L’argomento migrazione, diritti, integrazione, declinato in tutte le sue possibili sfaccettature, è una costante negli insegnamenti di Med e Lin. Penso agli esami sostenuti in Storia Contemporanea, Diritto Internazionale Umanitario, Organizzazione Internazionale, Sociologia delle relazioni interculturali, per fare solo pochi esempi. Penso a quanti di noi hanno affiancato alla preparazione accademica tirocini, volontariato e altre esperienze professionalizzanti nella realtà della migrazione presso scuole, enti pubblici, organizzazioni no-profit, centri d’accoglienza. Penso alla mia collega Ilaria la cui tesi, vincitrice 2016 del Premio Teresa Sarti – Emergency, è il frutto di lunghe e impegnative giornate dedicate all’ascolto delle storie dei richiedenti asilo a Como. Seriamente, quale preparazione può avere un laureato in Statistica o Scienze della Comunicazione in tema di rifugiati e diritto d’asilo?

La questione, vorrei che si capisse, non si limita a questo singolo bando. Mi sono chiesta infatti quale fosse l’elemento comune di tutti i concorsi pubblici che da quando mi sono laureata attirano la mia attenzione (questo mi interessa, questo lo posso fare!) per poi lasciare il posto alla delusione (ah no, non c’è la mia laurea!): l’elemento comune è l’esclusione dalla dimensione pubblica e politica, dalle opportunità di change-making.

I concorsi che ammettono la laurea in Lingue per la Cooperazione Internazionale si riferiscono perlopiù ad assunzioni di insegnanti, traduttori e bibliotecari. Sembra insomma, che l’unico sbocco occupazionale che lo Stato sia disposto a concedere ai laureati della LM-38 sia quello della cultura. Senza negare che ci sia chi vuole trovare e trova effettivamente impiego in quest’ambito, né togliere nulla al suo valore e alla sua bellezza, bisogna mettersi in testa che chi (mi sento di parlare per la maggior parte degli studenti e laureati) intraprende questo percorso non lo fa per lavorare in una biblioteca.

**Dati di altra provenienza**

/-- The effect of MBX_FLAGS.T2M_POST (R233): the 64 bytes are latched and an event goes to seat 0. -/
def State.t2mPostAct (s : State) (seat : Nat) : State :=
  if s.t2mFull seat then s.modSeat seat fun q => { q with dropped := true }
  else
    let s := s.each (List.range 16) fun s i => s.setLv (stMbx seat i) (tget 0 (s.seatSt seat).t2m i)
    (s.setFlag (stMbxCtrl seat) 0 true).event 0 0x0001 seat (s.mbxTile seat) []
/-- The effect of MBX_FLAGS.M2T_ACK (R234): both flags clear and an event goes to seat 0. -/
def State.m2tAckAct (s : State) (seat : Nat) : State :=
  if s.m2tBusy seat then (s.setFlag (stMbxCtrl seat) 2 false).event 0 0x0002 seat (s.mbxTile seat) [] else s
/-- The effect of a tenant's write of MBX_FLAGS (R242). -/
def State.mbxFlagsWrite (s : State) (seat : Nat) (v : Word) : State :=
  let s := if bit v 4 then s.modSeat seat fun q => { q with dropped := false } else s
  let s := if bit v 1 then s.t2mPostAct seat else s
  if bit v 3 then s.m2tAckAct seat else s

/-- T2M_POST (R233). -/
def t2mPost (p : Nat) (who : Requester) (seat : Nat) (r : Req) (s : State) : State :=
  s.mailbox p who seat r fun s => s.t2mPostAct seat
/-- M2T_ACK (R234). -/
def m2tAck (p : Nat) (who : Requester) (seat : Nat) (r : Req) (s : State) : State :=
  s.mailbox p who seat r fun s => s.m2tAckAct seat

/-- The effect of a manager's write of ST_MBX_CTRL (R233, R234, R242). -/
def State.mbxCtrlWrite (s : State) (seat : Nat) (v : Word) : State :=
  let s := s.plainWrite (stMbxCtrl seat) v
  let s := if bit v 1 && s.t2mFull seat then
      (s.setFlag (stMbxCtrl seat) 0 false).event seat 0x0002 seat (s.mbxTile seat) [] else s
  if bit v 3 then
    if s.m2tBusy seat then s.sticky (stMbxCtrl seat) 4
    else
      let s := s.modSeat seat fun q => { q with m2t := (List.range 16).foldl (fun m i =>
        tset 0 m i (s.lv (stMbx seat (16 + i)))) [] }
      (s.setFlag (stMbxCtrl seat) 2 true).event seat 0x0001 seat (s.mbxTile seat) []
  else s

/-- The effect of a manager's write of a word of ST_MBX (R234): T2M is read-only. -/
def State.mbxWrite (s : State) (seat w : Nat) (v : Word) : State :=
  if w < 16 ∨ 32 ≤ w then s
  else if s.m2tBusy seat then s.sticky (stMbxCtrl seat) 4
  else s.setLv (stMbx seat w) v

/-- T2M_ACK (R233). -/
def t2mAck (via : Via) (seat : Nat) (v : Word) (s : State) : State :=
  if s.viaOpen via && s.here (s.mbxTile seat) then s.mbxCtrlWrite seat (v ||| 2) else s
/-- M2T_POST (R234). -/
def m2tPost (via : Via) (seat : Nat) (v : Word) (s : State) : State :=
  if s.viaOpen via && s.here (s.mbxTile seat) then s.mbxCtrlWrite seat (v ||| 8) else s
/-- MBX_M2T_WRITE (R234): `off` is the byte offset in M2T. -/
def mbxM2tWrite (via : Via) (seat off : Nat) (v : Word) (s : State) : State :=
  if s.viaOpen via && s.here (s.mbxTile seat) && off % 4 == 0 && decide (off < 64) then s.mbxWrite seat (16 + off / 4) v
  else s

/-- Both buffers and all four flags clear (R235). -/
def State.clearMbx (s : State) (seat : Nat) : State :=
  let s := s.each (List.range 32) fun s i => s.setLv (stMbx seat i) 0
  (s.setFld (stMbxCtrl seat) 2 0 0).modSeat seat fun q => { q with t2m := [], m2t := [] }

/-! ### Reset and removal (R238 to R241) -/

/-- A request of the seat's own that awaits completion: not forwarded, and not a window owner's service (R238). -/
def State.onBehalf (s : State) (seat : Option Nat) (sn : Nat) (pu : Purpose) : Bool :=
  seat == some sn && match pu with
    | .forward => false
    | .issue _ => false
    | .write => false
    | .record => false
    | .winFlush _ => false
    | .apWrite _ _ => false
    | .dma id => s.host.dmas.any fun d => d.id == id && d.issue.isNone
    | _ => true

/-- The descriptors of a seat that its home tile has fetched and no engine has accepted (R238). -/
def State.fetched (s : State) (t seat : Nat) : Nat :=
  if t ≠ s.seatHome s.leadEpoch seat then 0
  else s.host.ring.foldl (fun n x => if s.ringType x.1 = 0 ∧ s.workOwner x.1 = some seat then n + x.2.got.length else n) 0
/-- A tile's part of a seat's outstanding count (R238). -/
def State.outstanding (s : State) (t seat : Nat) : Nat :=
  s.fetched t seat +
  (s.eng.wrs.countP fun w => w.tile == t && w.seat == seat && w.st != .done) +
  (s.eng.parked.countP fun k => k.tile == t && match k.item with
    | .desc ring _ _ => s.workOwner ring == some seat
    | _ => false) +
  (s.pu.held.countP fun h => h.tile == t && h.seat == seat) +
  (s.eng.issues.countP fun k => k.tile == t && k.index.isSome && k.hdr.reqSeat == seat &&
    k.hdr.srcSw == s.switchNum s.leadEpoch) +
  (s.outs.countP fun o => o.tile == t && s.onBehalf o.seat seat o.purpose) +
  (s.pkts.countP fun p => p.tile == t && p.cls == .nonPosted && s.onBehalf p.seat seat p.purpose) +
  (s.wc.fences.countP fun f => f.tile == t && f.seat == seat) +
  (s.wc.lines.countP fun l => l.tile == t && l.seat == seat) +
  (s.wc.stuck.countP fun k => k.tile == t && k.seat == seat) +
  (s.win.revokes.countP fun r => s.winTile r.index == t && (r.seat == some seat)) +
  (s.eng.qps.countP fun x => s.qpTile x.1 == t && x.2.owner == seat && x.2.state == 2)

Lo fa per essere parte attiva di questa società multiculturale, di questo mondo che sfida in continuazione la nostra percezione dei confini e dei punti di riferimento. E no, non solo come traduttore o linguista, se no avrebbe fatto la Scuola per Interpreti e Traduttori, o si sarebbe iscritto a Lingue e Letterature Straniere. «È la laurea del futuro», dicevano a me quando mi sono laureata nell’aprile 2013, e lo ripetono ai laureandi e laureati di adesso. Ma il futuro quando arriva?

 

Silvia Gambino si è laureata nel 2013 in Lingue e Culture per la Comunicazione e la Cooperazione Internazionale presso l’Università degli Studi di Milano.
Dopo la laurea, ha vissuto in Israele due anni per seguire il Master in Peace & Conflict Management Studies all’Università di Haifa. Dopo un anno di Servizio Civile presso lo Sportello Unico Immigrazione della Prefettura di Milano, attualmente continua a collaborarvi come mediatrice culturale.